_TASK GOAL_. Sort through the entries below and pull out lines containing the word "nest".

_Saved entries_.
theorem witness_signExtension : 2 ≤ 23 ∧ (0x400000#23).toNat = 2 ^ 22 ∧ (0x3FFFFF#23).toNat = 2 ^ 22 - 1 := by decide
theorem witness_signExtensionRoundTrip : 1 ≤ 19 ∧ sext 0x7FFFF#19 = -1 := by decide
/-- A word of each branch of the format table, at its first and last opcodes. -/
theorem witness_decodeFollowsTheFormats :
    (decodeFields 0x0FC00000#32).format = .f1 ∧ (decodeFields 0x1787FFFF#32).format = .f2 ∧
      (decodeFields 0x63B7FFFF#32).format = .f2 ∧ (decodeFields 0x40000000#32).format = .f3 ∧
      (decodeFields 0x5FFFFFFF#32).format = .f3 ∧ (decodeFields 0#32).format = .f4 ∧
      (decodeFields 0xFFFFFFFF#32).format = .f4 := by decide
theorem witness_decodeEncodeAgree :
    (Instr.ldi 15 (-4194304)).wellFormed = true ∧ (Instr.br 67108863).wellFormed = true := by decide
theorem witness_encodeDecode : decode Config.defaultBranchOpcodes 0x63B7FFFF#32 = some (.not 7 6) := by decide
/-- A word for each clause, the opcodes 0 and 31 of the last one at the ends of the range. -/
theorem witness_branchOpcodesMoveTheirRows :
    (0xA0000003#32).extractLsb' 27 5 = movedOpcodes.opBr ∧ (0x80000003#32).extractLsb' 27 5 = movedOpcodes.opBrz ∧
      ((0xE8000000#32).extractLsb' 27 5).toNat ∈ Config.fixedOpcodes ∧
      ((0xFFFFFFFF#32).extractLsb' 27 5).toNat ∉ Config.fixedOpcodes ∧ ((0#32).extractLsb' 27 5).toNat ∉ Config.fixedOpcodes ∧
      (0xFFFFFFFF#32).extractLsb' 27 5 ≠ movedOpcodes.opBr ∧ (0#32).extractLsb' 27 5 ≠ movedOpcodes.opBrz := by decide
/-- Two different words for each kind of ignored bits. -/
theorem witness_ignoredBits_f3 :
    opcodeField 0x41897FFF#32 = opcodeField 0x41890000#32 ∧
      (0x41897FFF#32).extractLsb' 15 12 = (0x41890000#32).extractLsb' 15 12 ∧ (0x41897FFF#32) ≠ (0x41890000#32) ∧
      (opcodeField 0x41897FFF#32).toNat ∈ [8, 9, 10, 11] := by decide
theorem witness_ignoredBits_not :
    opcodeField 0x63B7FFFF#32 = opcodeField 0x63B00000#32 ∧
      (0x63B7FFFF#32).extractLsb' 19 8 = (0x63B00000#32).extractLsb' 19 8 ∧ (0x63B7FFFF#32) ≠ (0x63B00000#32) ∧
      (opcodeField 0x63B7FFFF#32).toNat = 12 := by decide
theorem witness_ignoredBits_f4 :
    opcodeField 0xEFFFFFFF#32 = opcodeField 0xE8000000#32 ∧ (opcodeField 0xEFFFFFFF#32).toNat = 29 := by decide
theorem witness_ignoredBits_all_read :
    (opcodeField 0x08000005#32).toNat ∈ [1, 2, 4] ∧
      opcodeField 0x88000003#32 = Config.defaultBranchOpcodes.opBrz := by decide
/-- The boundary addresses of both clauses. -/
theorem witness_memoryPrimitives :
    State.reset.mem.wf = true ∧ 0 ≤ (0#32).toInt ∧ (99#32).toInt < 100 ∧ (0xFFFFFFFF#32).toInt < 0 ∧ 100 ≤ (100#32).toInt := by
  decide
theorem witness_memoryForm : Memory.wf [(0, 5#32), (99, 7#32)] = true ∧ Memory.wf [(1, 0#32)] = false := by decide
theorem witness_loadReturnsTheStoredWord :
    State.reset.mem.wf = true ∧ inBounds (effectiveAddress (State.reset.reg 0) 99) = true ∧
      effectiveAddress (State.reset.reg 3) 99 = effectiveAddress (State.reset.reg 0) 99 := by decide
theorem witness_storedWordIsFetchedNext :
    (startAt 99 1#32).mem.wf = true ∧ PCInMemory (startAt 99 1#32) ∧
      effectiveAddress ((startAt 99 1#32).reg 0) 99 = (startAt 99 1#32).pc ∧
      decode Config.defaultBranchOpcodes ((startAt 99 1#32).reg 0) = some .nopOp0 :=
  ⟨by decide, pcInMemory_startAt_99 _, by decide, by decide⟩
theorem witness_stepRuns_first : AtFetch (startAt 0 0x08000005#32) ∧ PCInMemory (startAt 0 0x08000005#32) ∧
    decode Config.defaultBranchOpcodes ((startAt 0 0x08000005#32).mem.read (startAt 0 0x08000005#32).pc.toInt.toNat) = some (.ldi 0 5) :=
  ⟨atFetch_startAt _ _, pcInMemory_startAt_0 _, by decide⟩
theorem witness_stepRuns_last : AtFetch (startAt 99 0x63B7FFFF#32) ∧ PCInMemory (startAt 99 0x63B7FFFF#32) ∧
    decode Config.defaultBranchOpcodes ((startAt 99 0x63B7FFFF#32).mem.read (startAt 99 0x63B7FFFF#32).pc.toInt.toNat) = some (.not 7 6) :=
  ⟨atFetch_startAt _ _, pcInMemory_startAt_99 _, by decide⟩
/-- A state for each row of the transition table. -/
theorem witness_microStepTable_guard :
    100 ≤ (startAt 100 1#32).pc.toInt ∧ (startAt 0xFFFFFFFF 1#32).pc.toInt < 0 ∧ AtFetch (startAt 100 1#32) ∧
      AtFetch (startAt 0xFFFFFFFF 1#32) := ⟨by decide, by decide, ⟨rfl, rfl⟩, ⟨rfl, rfl⟩⟩
theorem witness_microStepTable_fetch :
    (fetch0 (startAt 0 1#32)).macrostate = .fetch ∧ (fetch0 (startAt 0 1#32)).microstate = .m1 ∧
      (fetch1 (startAt 0 1#32)).macrostate = .fetch ∧ (fetch1 (startAt 0 1#32)).microstate = .m2 ∧
      PCInMemory (fetch1 (startAt 0 1#32)) ∧ ((startAt 0 1#32).goto .fetch .m3).macrostate = .fetch ∧
      ((startAt 0 1#32).goto .fetch .m3).microstate = .m3 ∧ ((startAt 0 1#32).goto .fetch .m3).aluA.toInt < 2 ^ 31 - 1 ∧
      (fetch3 (startAt 0 1#32)).macrostate = .fetch ∧ (fetch3 (startAt 0 1#32)).microstate = .exit :=
  ⟨rfl, rfl, rfl, rfl, pcInMemory_startAt_0 1#32, rfl, rfl, by decide, rfl, rfl⟩
theorem witness_microStepTable_rest :
    (fetchExit (startAt 0 1#32)).macrostate = .decode ∧ (fetchExit (startAt 0 1#32)).microstate = .m0 ∧
      (decodeStep (startAt 0 1#32)).macrostate = .execute ∧ (decodeStep (startAt 0 1#32)).dec.toInstr Config.defaultBranchOpcodes = some .nopOp0 ∧
      ((startAt 0 1#32).goto .halt .m0).macrostate = .halt := by decide
theorem witness_cycle : AtFetch State.reset ∧ PCInMemory State.reset :=
  ⟨⟨rfl, rfl⟩, pcInMemory_startAt_0 0⟩
theorem witness_step : ∃ t, step (startAt 0 0x08000005#32) = .next t ∧ t.reg 0 = 5#32 := ⟨_, rfl, by decide⟩
theorem witness_pcExhaustion : AtFetch (startAt 100 1#32) ∧ 100 ≤ (startAt 100 1#32).pc.toInt ∧
    AtFetch (startAt 0x7FFFFFFF 1#32) ∧ 100 ≤ (startAt 0x7FFFFFFF 1#32).pc.toInt :=
  ⟨⟨rfl, rfl⟩, by decide, ⟨rfl, rfl⟩, by decide⟩

theorem coreInv_startAt (pc : Word) (w : Word) (h : Memory.wf [(pc.toNat, w)] = true) : CoreInv (startAt pc w) where
  mem_wf := h
  sw_low := by show (0#32).extractLsb' 0 28 = 0#28; decide
  carry_eq_overflow := by rw [show (startAt pc w).flags = unpack Config.defaultFlagLayout 0#32 from rfl]; decide
  zero_excludes := by
    rw [show (startAt pc w).flags = unpack Config.defaultFlagLayout 0#32 from rfl]
    decide
  micro_zero := fun _ => rfl
  fetching := fun _ => trivial
  decoded := fun h => absurd h (by show Macrostate.fetch ≠ Macrostate.execute; decide)

/-- One state of each clause: a PC of -1 at Fetch, and one that goes on. The memory is canonical in both. -/
theorem witness_onlyNegativePCFaults :
    CoreInv { startAt 0 1#32 with pc := 0xFFFFFFFF#32 } ∧ ({ startAt 0 1#32 with pc := 0xFFFFFFFF#32 } : State).pc.toInt < 0 ∧
      AtFetch { startAt 0 1#32 with pc := 0xFFFFFFFF#32 } ∧ CoreInv (startAt 99 1#32) ∧
      ¬ (AtFetch (startAt 99 1#32) ∧ (startAt 99 1#32).pc.toInt < 0) := by
  have h := coreInv_startAt 0 1#32 rfl
  exact ⟨⟨h.mem_wf, h.sw_low, h.carry_eq_overflow, h.zero_excludes, h.micro_zero, fun _ => trivial, h.decoded⟩, by decide,
    ⟨rfl, rfl⟩, coreInv_startAt 99 1#32 rfl, fun hc => absurd hc.2 (by decide)⟩
theorem witness_microStepKeepsTheInvariant :
    CoreInv (startAt 0 1#32) ∧ microStep (startAt 0 1#32) = .next (fetch0 (startAt 0 1#32)) :=
  ⟨coreInv_startAt 0 1#32 rfl, rfl⟩
theorem witness_stepKeepsTheInvariant : CoreInv (startAt 0 1#32) ∧ ∃ t, step (startAt 0 1#32) = .next t :=
  ⟨coreInv_startAt 0 1#32 rfl, _, rfl⟩
theorem witness_hostWrites : CoreInv (startAt 0 1#32) ∧ (∃ t, loadProgram [7#32] (startAt 0 1#32) = .next t) ∧
    ∃ t, resetMemory (Vector.replicate 100 3#32) (startAt 0 1#32) = .next t :=
  ⟨coreInv_startAt 0 1#32 rfl, ⟨_, rfl⟩, _, rfl⟩
theorem witness_resetMeetsTheInvariant : Memory.wf [(0, 1#32), (99, 2#32)] = true := by decide
theorem witness_halt : ((startAt 0 1#32).goto .halt .m0).macrostate = .halt ∧
    ∃ t, loadProgram [7#32] ((startAt 0 1#32).goto .halt .m0) = .next t := ⟨rfl, _, rfl⟩
/-- Both ways into Halt, and a micro-step that is neither. -/
theorem witness_haltIsReached :
    microStep (startAt 100 1#32) = .next ((startAt 100 1#32).goto .halt .m0) ∧
      (∃ t, microStep (decodeStep { startAt 0 1#32 with ir := 0xE8000000#32 }) = .next t ∧ t.macrostate = .halt) ∧
      ∃ t, microStep (startAt 0 1#32) = .next t ∧ t.macrostate = .fetch := ⟨rfl, ⟨_, rfl, rfl⟩, _, rfl, rfl⟩
theorem witness_onlyExecuteWrites :
    (startAt 0 1#32).macrostate ≠ .execute ∧ ∃ t, microStep (startAt 0 1#32) = .next t := ⟨by decide, _, rfl⟩
theorem witness_executeFrames :
    (∃ t, exec (.sub 1 2 3) (startAt 0 1#32) = .next t) ∧ setsFlags (.sub 1 2 3) = true ∧
      (∃ t, exec (.ldi 0 5) (startAt 0 1#32) = .next t) ∧ setsFlags (.ldi 0 5) = false ∧ isBranch (.ldi 0 5) = false :=
  ⟨⟨_, rfl⟩, rfl, ⟨_, rfl⟩, rfl, rfl⟩
theorem witness_ldi : (Instr.ldi 0 (-4194304)).wellFormed = true ∧ (Instr.ldi 15 4194303).wellFormed = true := by decide
/-- The fields that the encoding clauses of LDI, ADD, SUB and HALT ask for, of words of V1. -/
theorem witness_encodingClauses :
    (0x0FC00000#32).extractLsb' 27 5 = 1#5 ∧ ((0x0FC00000#32).extractLsb' 23 4).toNat = 15 ∧
      ((0x0FC00000#32).extractLsb' 0 23).toInt = -4194304 ∧ (0x41897FFF#32).extractLsb' 27 5 = 8#5 ∧
      ((0x48890000#32).extractLsb' 19 4).toNat = 1 ∧ ((0x48890000#32).extractLsb' 15 4).toNat = 2 ∧
      (0x48890000#32).extractLsb' 27 5 = 9#5 ∧ (0xEFFFFFFF#32).extractLsb' 27 5 = 29#5 := by decide
theorem witness_traceRecord_guardFails :
    AtFetch (startAt 100 1#32) ∧ ¬ PCInMemory (startAt 100 1#32) ∧ ¬ PCInMemory { startAt 0 1#32 with pc := -1 } := by
  refine ⟨⟨rfl, rfl⟩, ?_, ?_⟩ <;> unfold PCInMemory <;> decide
/-- Addresses 0 and 99 are in bounds, -1 and 100 are not (V7). -/
theorem witness_ld_st_clauses :
    inBounds (effectiveAddress 50#32 (-50)) = true ∧ inBounds (effectiveAddress 200#32 (-101)) = true ∧
      inBounds (effectiveAddress 50#32 (-51)) = false ∧ inBounds (effectiveAddress 99#32 1) = false ∧
      State.reset.mem.wf = true := by decide
theorem witness_wrappedAddress :
    fitsSigned 19 (-262144) = true ∧ fitsSigned 19 262143 = true ∧
      (effectiveAddress 0x80000000#32 (-262144)).toInt = 2147221504 := by decide
theorem witness_parametersNeverChange : ∃ t, step (startAt 0 1#32) = .next t ∧
    microStep (startAt 0 1#32) = .next (fetch0 (startAt 0 1#32)) ∧
    loadProgram [] (startAt 0 1#32) = .next ((startAt 0 1#32).setPC 0) := ⟨_, rfl, rfl, rfl⟩
theorem witness_brz_clauses :
    ({ startAt 7 0#32 with sw := 0x80000000#32 } : State).flags.z = true ∧ (startAt 7 0#32).flags.z = false := by decide
theorem witness_branchSum :
    ({ startAt 100 0#32 with sw := 0x80000000#32 } : State).flags.z = true ∧
    fitsSigned 27 (-67108864) = true ∧ fitsSigned 27 67108863 = true ∧ 1 ≤ (startAt 1 0#32).pc.toInt ∧
      (startAt 100 0#32).pc.toInt ≤ 100 := by decide
theorem witness_noOperations : Instr.nopOp0 ∈ noOperations ∧ Instr.nopOp31 ∈ noOperations ∧ noOperations.length = 21 := by
  decide
/-- The three clauses of loading: 100 words at a boundary, 101 words, and one word inside a cycle. -/
theorem witness_loadProgram :
    State.reset.mem.wf = true ∧ (List.replicate 100 1#32).length ≤ 100 ∧ State.reset.atBoundary = true ∧
      100 < (List.replicate 101 1#32).length ∧ (fetch0 State.reset).atBoundary = false := by decide
theorem witness_run : run [false, true] (startAt 0 0x08000005#32) =
    ([stepRecord (startAt 0 0x08000005#32)], .next (after (startAt 0 0x08000005#32))) := rfl
/-- A run into the fault: one step, its record, and the stop. -/
theorem witness_run_fault : run [false, false] { startAt 0 1#32 with pc := 0xFFFFFFFF#32 } =
    ([none], .fault .fetchAddressInvalid) := rfl
/-- Two states that differ in the StatusWord, its layout, MDR, MAR and IR only: Z is set in both. -/
theorem witness_unreadState :
    SameForPrograms { startAt 0 0x08000005#32 with sw := 0x80000000#32 }
      { startAt 0 0x08000005#32 with
        sw := 0x30000000#32, mdr := 9#32, mar := 7#32, ir := 1#32, params := ⟨Config.defaultBranchOpcodes, reversedFlags⟩ } ∧
      ({ startAt 0 0x08000005#32 with sw := 0x80000000#32 } : State).atBoundary = true :=
  ⟨⟨rfl, rfl, rfl, by decide, rfl, rfl, rfl⟩, rfl⟩
/-- The host's placement runs from reset. -/
theorem test_withFetchWord : (after (State.reset.withFetchWord 32 0x0B7FFFFF)).reg 6 = 0xFFFFFFFF#32 := by decide
theorem witness_placedWord :
    decode Config.defaultBranchOpcodes 0x08000005#32 = some (.ldi 0 5) ∧ (startAt 0 1#32).mem.wf = true ∧ inBounds (startAt 100 1#32).pc = false := by
  decide
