/-- What happens next (the environment's and the arbiters' choice, as data): an event of the opcode table, a cycle of
one of a core's three issue units (R320), a step of a context that runs the scalar profile (R70), a walk whose result a
core's or a cluster's TLB keeps at an index (R336; log 4), a request that reaches the L2, with the slice that its hint names
(R341, R343; log 123), a stack's read of a stored sector (R502), an error that memory cells take
(R497; log 102), an error of an L2 slice, corrected or of a line past correction (R503), the host's choice of BAR4's size (R536),
what the sensors of the nine dies and of the input show (R542), or a write over I3C (R543). -/
inductive Turn where
  | event   (i : Instr)
  | unit    (core : Nat) (k : StreamId)
  | context (slot : Nat)
  | fill    (cluster : Bool) (unit index cls ctx va : Nat)
  | l2      (cluster : Nat) (ctx : Option Nat) (addr : Nat) (hint : Option Nat)
  | sector  (sector : Nat)
  | wear    (unit pos : Nat) (e : Byte)
  | slice   (slice : Nat) (line : Option Nat)
  | bar4    (log2 : Nat)
  | sensors (temps : List Nat) (inputv inputw : Nat)
  | i3c     (off : Nat) (d : Word)
deriving DecidableEq, Repr

/-! ## Streams (chapters 02, 04, 16) -/

/-- A fault as its record shows it: code and status word (R470, R471), fault address, and the PC where it is not the
bundle's own (R126). -/
structure Trap where
  code   : Nat
  sub    : Word := 0
  faddr  : Word := 0
  pc     : Option Word := none
deriving DecidableEq, Repr

/-- R46, R49, R50, R52: the block that a stream runs. `body` is the loop buffer as far as it has been fetched;
`drain` is the early epilogue's c + 1, in place of N (R237); `halted` says that a fault has stopped the epilogue (R468). -/
structure Block where
  hdr    : Word
  rot    : Bool
  exp    : Bool
  stg    : Bool
  stages : Nat
  len    : Nat
  n      : Nat
  k      : Nat
  pos    : Nat
  body   : List Parcel
  drain  : Option Nat
  halted : Bool := false
deriving DecidableEq, Repr

/-- A value on its way to a register: `en` masks the bits that the result writes. A row is a physical row,
64 × tile + row (R205). -/
inductive PendVal where
  | x   (n : Nat) (v : Word)
  | p   (n : Nat) (v en : BitVec 256)
  | row (r : Nat) (v en : Row)
deriving DecidableEq, Repr

/-- R55, R469: an entry of the pending-write queue: the value, the VSTAT flags it will raise, and the bundles left. -/
structure Pend where
  val    : PendVal
  flags  : BitVec 5
  remain : Nat
deriving DecidableEq, Repr

/-- R146: the wait that holds the next bundle; `since` is the TICK at which it began. -/
structure Wait where
  kind  : Nat
  obj   : Nat
  arg   : BitVec 32
  since : Nat
deriving DecidableEq, Repr

/-- R152: the monitor, armed on a line (its key), and whether another agent has written it since. -/
structure Monitor where
  line    : Nat
  written : Bool
deriving DecidableEq, Repr

/-- R496, R498: the snapshot that RACQ.C takes, with the ring, the slots of the output ring that were held before the
phase, how often the phase was cancelled, and whether its restart has yet to take the held slot again (log 43). -/
structure Phase where
  ring    : Nat
  x       : Vector Word 32
  p       : Vector (BitVec 256) 16
  lc      : BitVec 32
  rrb     : BitVec 8
  n       : Nat
  cancels : Nat
  outHeld : Nat
  redo    : Bool
deriving DecidableEq, Repr

/-- How a stream came to its next header: a transfer or an entry (R50), or the end of a block's body (R48). -/
inductive Arrival where
  | transfer | fall
deriving DecidableEq, Repr

/-- A stream. Predicates are held as 256 bits, of which the A and M streams use bit 0 (R61, R62). `reenter` is the
pass number and pass count that a restart gives the block it enters (R239, R498). -/
structure Stream where
  x        : Vector Word 32 := Vector.replicate 32 0
  p        : Vector (BitVec 256) 16 := Vector.replicate 16 0
  lc       : BitVec 32 := 0
  rrb      : BitVec 8 := 0
  acls     : BitVec 4 := 0
  iterPend : Bool := false
  iterCnt  : BitVec 32 := 0
  cmdidx   : BitVec 48 := 0
  pc       : Word := 0
  arrival  : Arrival := .transfer
  blk      : Option Block := none
  exposed  : Bool := false
  pend     : List Pend := []
  ended    : Bool := false
  wait     : Option Wait := none
  age      : Nat := 0
  agedAt   : Option Nat := none
  readyFor : Nat := 0
  monitor  : Option Monitor := none
  rdv      : Sparse Nat := []
  lbar     : Sparse Nat := []
  phase    : Option Phase := none
  reenter  : Option (Nat × Nat) := none
deriving DecidableEq, Repr

/-! ## Job slots (chapters 04, 05, 06, 07, 09, 16) -/

/-- R461: the state of a job slot; `free` is an empty slot (OCC = 0), `starting` a slot whose job has been admitted
and has not started (R318). -/
inductive JobState where
  | free | starting | running | stopping | stopped | trapped | killing
deriving DecidableEq, Repr

/-- R300: a continuation record, with what the task queue knows of it: its context and launch, the path of its parent
node when LEAFV is set, the key of the counter that it is held on, whether it is held (R302) or ready, the TICK at which
it becomes or became ready, its age, whether it is spilled and its place in the spill region (R307), whether its affinity has
relaxed (R309), the last TICK at which a free slot fitted it (R316), the ramp slot that R398 assigned to it, the ramp slot of its
start, and its class when it became ready (R464). -/
structure TaskRec where
  code     : Word := 0
  frame    : Word := 0
  join     : Word := 0
  key      : BitVec 32 := 0
  kind     : Nat := 0
  prio     : Nat := 0
  affkind  : Nat := 0
  affinity : Word := 0
  place    : Word := 0
  resume   : Bool := false
  waitjoin : Bool := false
  leafv    : Bool := false
  waiton   : Word := 0
  launchid : BitVec 32 := 0
  leaf     : BitVec 32 := 0
  ctx      : Nat := 0
  launch   : Nat := 0
  waitKey  : Nat := 0
  held     : Bool := false
  ready    : Bool := false
  readyAt  : Nat := 0
  age      : Nat := 0
  spilled  : Bool := false
  spillAt  : Nat := 0
  fitAt    : Nat := 0
  relaxed  : Bool := false
  rampSlot : Option Nat := none
  rampN    : Nat := 0
  prioAt   : Nat := 0
deriving DecidableEq, Repr

/-- R470: a trap record. -/
structure TrapRec where
  code       : Nat := 0
  source     : Nat := 0
  async      : Bool := false
  ended      : Bool := false
  statusOnly : Bool := false
  launchid   : BitVec 32 := 0
  cmdidx     : BitVec 48 := 0
  place      : BitVec 16 := 0
  pc         : Word := 0
  repidx     : BitVec 32 := 0
  status     : Word := 0
  faddr      : Word := 0
  leaf       : Word := 0
  tick       : Word := 0
deriving DecidableEq, Repr

/-- A run of bytes that a command moves (R168, R169, R173). -/
structure Run3 where
  src : Word
  dst : Word
  len : Nat
deriving DecidableEq, Repr

/-- A run of a unit: its bytes as they were read when the command started (R168), the runs of them whose check failed (R497), and
whether they are still to be read, since a line of their source is empty or a channel holds it; `elem` is the element of a
gather or scatter that it is, or is a part of. -/
structure Part where
  run    : Run3
  data   : List Byte := []
  poison : List (Nat × Nat) := []
  late   : Bool := false
  elem   : Option Run3 := none
deriving DecidableEq, Repr

/-- A unit of a command (R166): the runs that go to one 4 KiB block, the fault that reading them met, whether it has landed, and
the tag of its packet (R180); `count` is what its landing counts where that is not the bytes of its runs. -/
structure Unit4k where
  parts  : List Part
  fault  : Option Trap := none
  landed : Bool := false
  tag    : Option Nat := none
  count  : Option Nat := none
deriving DecidableEq, Repr

/-- R263: what a REDUCE retirement hands to FQ: the nest-queue entry, the retirement's number, and its descriptor's bytes and the 64 buckets. -/
structure Handoff where
  nest    : Nat
  n       : Nat
  desc    : List Byte
  buckets : List (List Byte)
deriving DecidableEq, Repr

/-- R160, R196: a command: what its issue copied, and how far it has come. `slotNo` is the ring slot it holds
(R178); `again` marks a source record that runs once more for a cancelled phase (R498). -/
structure Cmd where
  id       : Nat := 0
  cw       : Word := 0
  opa      : Word := 0
  opb      : Word := 0
  op       : Nat := 0
  fn       : Nat := 0
  cmdidx   : BitVec 48 := 0
  started  : Bool := false
  units    : List Unit4k := []
  bytes    : Nat := 0
  slotNo   : Option Nat := none
  failed   : Bool := false
  handoff  : Option Handoff := none
  again    : Bool := false
deriving DecidableEq, Repr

_OUTPUT FOR THIS EXERCISE_.
/-- R263: what a REDUCE retirement hands to FQ: the nest-queue entry, the retirement's number, and its descriptor's bytes and the 64 buckets. -/
  nest    : Nat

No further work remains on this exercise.